Jones had started writing after he joined the army in 1939 and had begun sections to appear in They Shall Inherit the Laughter while still hospitalized. He was angry and embittered about the possibility of being sent to the European theater of war, went AWOL, probably on November 1, 1943, and returned to his home in Robinson, Illinois. His mother had died while he was stationed in Hawaii, and his father, a dentist, had committed suicide.

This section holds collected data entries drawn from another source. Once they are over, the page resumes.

-- ==== Sys2Proof/WellFormed.lean ====
section
/-! DEFINITION. Which instructions have an encoding the block accepts. -/

namespace Sys2Proof

/-- Well-formed: the operand widths of R91 to R102 are in the types, so the only check left is the reserved field of
the header, whose one legal value is 0 (R96). -/
def Instr.wf : Instr → Bool
  | .encode => true
  | .decode _ => true
  | .build _ _ _ => true
  | .openBlob => true
  | .frameat _ => true
  | .mark _ => true
  | .run _ => true
  | .hdr _ _ _ _ flags => flags == 0
  | .idx _ => true

end Sys2Proof
end

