-- ==== Sys2Proof/Tests/Slice0.lean ====
section
/-! SUPPORT. Tests. Every expected value is one of 95_test_vectors.md, named in the comment, or is computed by hand from
the rule named there. `witness_…` shows inputs that meet the hypotheses of the obligation it is named after. -/

namespace Sys2Proof.Tests

open Sys2Proof Sys2Proof.Machine

/-! ### Small states -/

/-- `B30` of V-B1. -/
def b30 : List Byte :=
  [0x02, 0x00, 0x02, 0x00, 0x02, 0x00, 0x00, 0x00, 0x1E, 0x00, 0x00, 0x00, 0x00, 0x00, 0x00, 0x00, 0x05, 0x00, 0x00, 0x00,
   0x00, 0x02, 0x00, 0x02, 0x00, 0x01, 0x01, 0x00, 0x03, 0x00]

/-- The two frames of V-B1. -/
def f0011 : List Pixel := [false, false, true, true]
def f1000 : List Pixel := [true, false, false, false]

/-- Between operations, with `PIXIN` given. -/
def withPix (frames : List (List Pixel)) : State := { State.reset with operand := ⟨frames, none⟩ }

/-- Between operations, with `BYTEIN` given. -/
def withBytes (b : List Byte) : State := { State.reset with operand := ⟨[], some b⟩ }

/-- `B30` open (V-R1). -/
def openB30 : State := { State.reset with hnd := ⟨true, 2, 2, 2, 30, 0, 30, Memory.load b30⟩ }

/-- An ENCODE in progress. -/
def encoding (st : EncSt) (val : Pixel) (cnt : BitVec 16) (nxt fin : Bool) (rest : List Pixel) (out : List Byte) : State :=
  { State.reset with enc := ⟨st, val, cnt, nxt, fin⟩, flight := .encoding rest out }

/-- A decode in progress. -/
def decoding (st : DecSt) (cur : Pixel) (n total : U32) (pos : BitVec 35) (slice : List Byte) (out : List Pixel) : State :=
  { State.reset with dec := ⟨st, cur, n, total, pos⟩, flight := .decoding false n slice out }

/-- A FRAMEAT on `B30` in progress, the registers of `RDR` as given. -/
def seeking (index : U32) (entry : Entry) (start : BitVec 35) : State :=
  { openB30 with rdr := ⟨20, 10, start, 0⟩, flight := .seeking index entry }

/-- A command presented between operations. -/
def presenting (word : CmdWord) (o : Operand) : State := { State.reset with input := [.command ⟨word, o⟩] }

/-- The state of a `next` outcome. -/
def after : Host.Outcome State Fault Refusal → Option State
  | .next s => some s
  | .fault _ => none
  | .refused _ => none

/-- The response of a `next` outcome. -/
def answer (o : Host.Outcome State Fault Refusal) : Option (Option Response) := (after o).map State.response

/-! ### Well-formedness: the one check, on an ill-formed term -/

/-- R96: a header with `flags = 1` is ill-formed, and its encoding is refused by name. -/
theorem test_wf_refuses_flags :
    (Instr.hdr 2 2 2 30 1).wf = false ∧ (Instr.hdr 2 2 2 30 0).wf = true ∧
      decode .hdr (encode (.hdr 2 2 2 30 1)) = .error .reservedFlags := by decide

/-! ### Decoding of words written out from the spec -/

/-- V-C1 to V-C8, V-C18, V-C19. -/
theorem test_decode_commands :
    decodeTableWord 64 0x0000000000000001 = some .encode ∧
    decodeTableWord 64 0x0000000400000002 = some (.decode 4) ∧
    decodeTableWord 64 0x00030D4000000002 = some (.decode 200000) ∧
    decodeTableWord 64 0x00020002001E0003 = some (.build 2 2 30) ∧
    decodeTableWord 64 0x00F0012C000F0003 = some (.build 300 240 15) ∧
    decodeTableWord 64 0xFFFFFFFFFFFF0003 = some (.build 65535 65535 65535) ∧
    decodeTableWord 64 0x0000000000000004 = some .openBlob ∧
    decodeTableWord 64 0x0000000100000005 = some (.frameat 1) ∧
    decodeTableWord 64 0xFFFFFFFF00000005 = some (.frameat 4294967295) ∧
    decodeTableWord 64 0x0000000000000002 = some (.decode 0) ∧
    decodeTableWord 64 0x0000000000000003 = some (.build 0 0 0) := by decide

/-- V-C9 to V-C17, V-C20: illegal words. -/
theorem test_decode_illegal_commands :
    [0x0000000000000000, 0x0000000000000006, 0x0000000000000007, 0x0000000000000009, 0x0000000100000001,
     0x0000000400010002, 0x00020002001E000B, 0x0000000000010004, 0x0000000000010005, 0x0000000000000008].all
      (fun w => decodeTableWord 64 w == none) = true := by decide

/-- R101: the marker bytes 0 and 1, and no other. -/
theorem test_decode_mark :
    decodeTableWord 8 0x00 = some (.mark false) ∧ decodeTableWord 8 0x01 = some (.mark true) ∧
      decodeTableWord 8 0x02 = none ∧ decodeTableWord 8 0xFF = none := by decide

/-- R102, V-E12: the bytes `43 0D` are the field 3395; `FF FF` is 65535. -/
theorem test_decode_run :
    decode .run [0x43, 0x0D] = .ok (.run 3395, []) ∧ decodeTableWord 16 0x0D43 = some (.run 3395) ∧
      decode .run [0xFF, 0xFF, 0x00] = .ok (.run 65535, [0x00]) ∧ decode .run [0xFF] = .error .truncated := by decide

/-- R94: the header of `B56` (V-B12), and the same bytes as a table word. -/
theorem test_decode_hdr :
    decode .hdr [0x2C, 0x01, 0xF0, 0x00, 0x04, 0x00, 0x00, 0x00, 0x0F, 0x00, 0x00, 0x00]
        = .ok (.hdr 300 240 4 15 0, []) ∧
      decodeTableWord 96 0x0000000F0000000400F0012C = some (.hdr 300 240 4 15 0) ∧
      decodeTableWord 96 0x8000000F0000000400F0012C = none := by decide

/-- R97: entry 1 of `B30` (V-B1). -/
theorem test_decode_idx :
    decode .idx [0x05, 0x00, 0x00, 0x00] = .ok (.idx 5, []) ∧ decodeTableWord 32 0x80000001 = some (.idx 0x80000001) := by
  decide

/-! ### The operations -/

/-- V-E4 and V-E1. -/
theorem test_encode :
    answer (exec .encode (withPix [f0011])) = some (some ⟨.ok, .bytes [0x00, 0x02, 0x00, 0x02, 0x00]⟩) ∧
      answer (exec .encode (withPix [[]])) = some (some ⟨.ok, .bytes [0x00]⟩) := by decide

Jones was psychologically wounded at that time, defiant and usually drunk. Lowney Handy and her husband, Harry, eventually let him into their home. She was an unofficial social worker, helping the troubled. She arranged Jones’s discharge from the army in 1944, and Harry supported him financially for six years while he wrote They Shall Inherit the Laughter and From Here to Eternity. Lowney was convinced Jones would be a major writer. She did not have a literary education, but she was an avid though unsystematic reader. She was seventeen years older than her young protegé. She became his teacher and at times his lover. Her abilities as a teacher were evolving but they began at an unsophisticated level. She dominated his life, but she allowed him time to learn to write. She did insist that he revise and revise. Her editing skills improved over the years, though she continued to be erratic in her judgments. A New Ager, she saw the world through the prism of Mme. Blavatsky and Theosophy and other Eastern thought and introduced these religions and philosophies to Jones, ideas in many ways opposed to his tragic view of life.

Jones thought he could write the Stewart novel in six months. He was too optimistic; he worked on the manuscript from 1946 to 1950. At times, he wrote Perkins on March 4, 1946, he was “stumbling along in the dark,” “with nobody to teach him what he must learn.” This was a plea to Perkins for more assistance and a recognition that Lowney had her shortcomings as a teacher. On March 16, 1947, he wrote Perkins that Laughter had been autobiographical, and he had a ready-made plot. In the Stewart novel, “I have nothing to go on except certain people I knew in the army and what made them tick. There is no plot at all except what I can create.”

Perkins was in failing health, and his letters to Jones were encouraging, but his suggestions were general in nature. Perkins died on June 17, 1947, and by that time he had read several chapters of the manuscript now titled From Here to Eternity. He had faith in the novel and regarded Jones as his last American discovery. Scribner’s then assigned Burroughs Mitchell, a young editor who had served as enlisted man and then officer in the Navy during the war, to be Jones’s editor.